Shanghvi, Siddharth Dhanvant. The Last Song of Dusk. New York: Random House, 2006. Sometimes the prose is really beautiful and sometimes it's just really......gay. Yes, adjectives are our friends and helpers, but only if we use them properly. I think I like this book. I have a little bit of a hard time with magical realism. Give me time. This book was incredibly sad. The narrator keeps alluding to sadness and you know it's coming and you can see how it's going to happen and then it comes and you're not ready. Gah. There were also some graphically sad stories. It felt disjointed in some places. Maybe it was supposed to be that way. Again, magical realism messes me up.

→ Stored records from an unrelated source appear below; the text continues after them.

-- ==== Sys2Proof/Machine/HostSyntax.lean ====
section
/-! DEFINITION. The host's program syntax (30_encoding R81 to R83): the primitive lines a host program is encoded as, and
the assembler lines that expand to them. -/

namespace Sys2Proof

/-- A line of an encoded host program (R81, R84). `off` is the offset from REG_BASE and `bits` the access width. The
syntax of R81 has only 32-bit accesses; other widths can be written here so that the model can refuse them (R24). -/
inductive HostLine where
  /-- `W <off>, <v32>`: RegWrite(off, v). -/
  | write (off : Int) (bits : Nat) (v : Word)
  /-- `R <off>`: RegRead(off). -/
  | read (off : Int) (bits : Nat)
  /-- `W <off>, r` with r the value of the program's last read (R83, `hdr.check.result`; log 13). -/
  | writeLastRead (off : Int) (bits : Nat)
  /-- `wait`: repeat `R 0x0C` until bit 0 of the value read is 0. -/
  | wait
  /-- `cmd.<x>` of R83, named by the header word it sends (log 1). -/
  | wireHeader (w : Word)
  deriving DecidableEq, Repr

/-- A line as a programmer writes it: a primitive (R81), an operation mnemonic (R82) or a pseudo-instruction (R83).
Immediates are natural numbers, so that the operand checks of R82 can fail. -/
inductive AsmLine where
  | w (off : Int) (v : Nat)
  | r (off : Int)
  | wait
  | wrU8 (imm : Nat) | wrU16 (imm : Nat) | wrU32 (imm : Nat)
  | rdU8 | rdU16 | rdU32
  | hdrBuild (op8 : Nat) | hdrSend (op8 : Nat) | hdrCheck (w32 : Nat)
  | cmdStatus | cmdGetVoltage | cmdRtcGet | cmdRtcSet | cmdMemRead | cmdMemWrite | cmdExtStatus
  | desc (addr32 len32 : Nat)
  | hdrCheckResult | status | clear
  deriving DecidableEq, Repr

/-- The assembler's one error (R82): "An immediate that fails its operand check is a syntax error". -/
inductive AsmError where
  | operandCheck
  deriving DecidableEq, Repr

end Sys2Proof
end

Thomas, Scarlett. PopCo. Orlando: HarperCollins, 2004. I read another book of Thomas's earlier this year. I'm starting to see a theme: unconventional and brilliant young woman with a troubled family background finds out some kind of secret. Some form of science, philosophy, literature, math, homeopathy, and flashbacks are utilized to help her sort out her moral dilemmas and solve the mystery at hand. She encounters a talk, dark, and handsomely troubled man who falls in love with her even though she's supposed to be too quirky to have good relationships. So in this story we have a young woman who dresses badly and believes in homeopathy and makes her living coming up with ideas for spy kits for a toy company. She goes to a retreat, finds out some things about the code for a hidden treasure that her grandfather already knew about (which, by the way has absolutely nothing to do with the plot except reveal to us how smart and creative our author is in spending so much time on codebreaking things), hooks up with a vegan who waits on her hand and foot when she gets a bad cold because he's somehow in love with her after (if I remember right) just three sexual encounters. Maybe this is magical realism, too. Anyway, corporations are evil, you should think about where your food comes from, whether or not your child actually needs that toy, and you actually need that medicine and yes, yes, you can change the system from the inside if you get to join some kind of supersecret Project Mayhem-esque organization, like our off-beat heroine. I hope I didn't spoil the ending for anyone with that last part. These are basically just fun books to read when the weather's bad or you're sick and needing a good story, although the parts about guerrilla advertising were both interesting and disturbing. Um, yea? I don't know that I'll read any more of her books. Yes, I do. I will.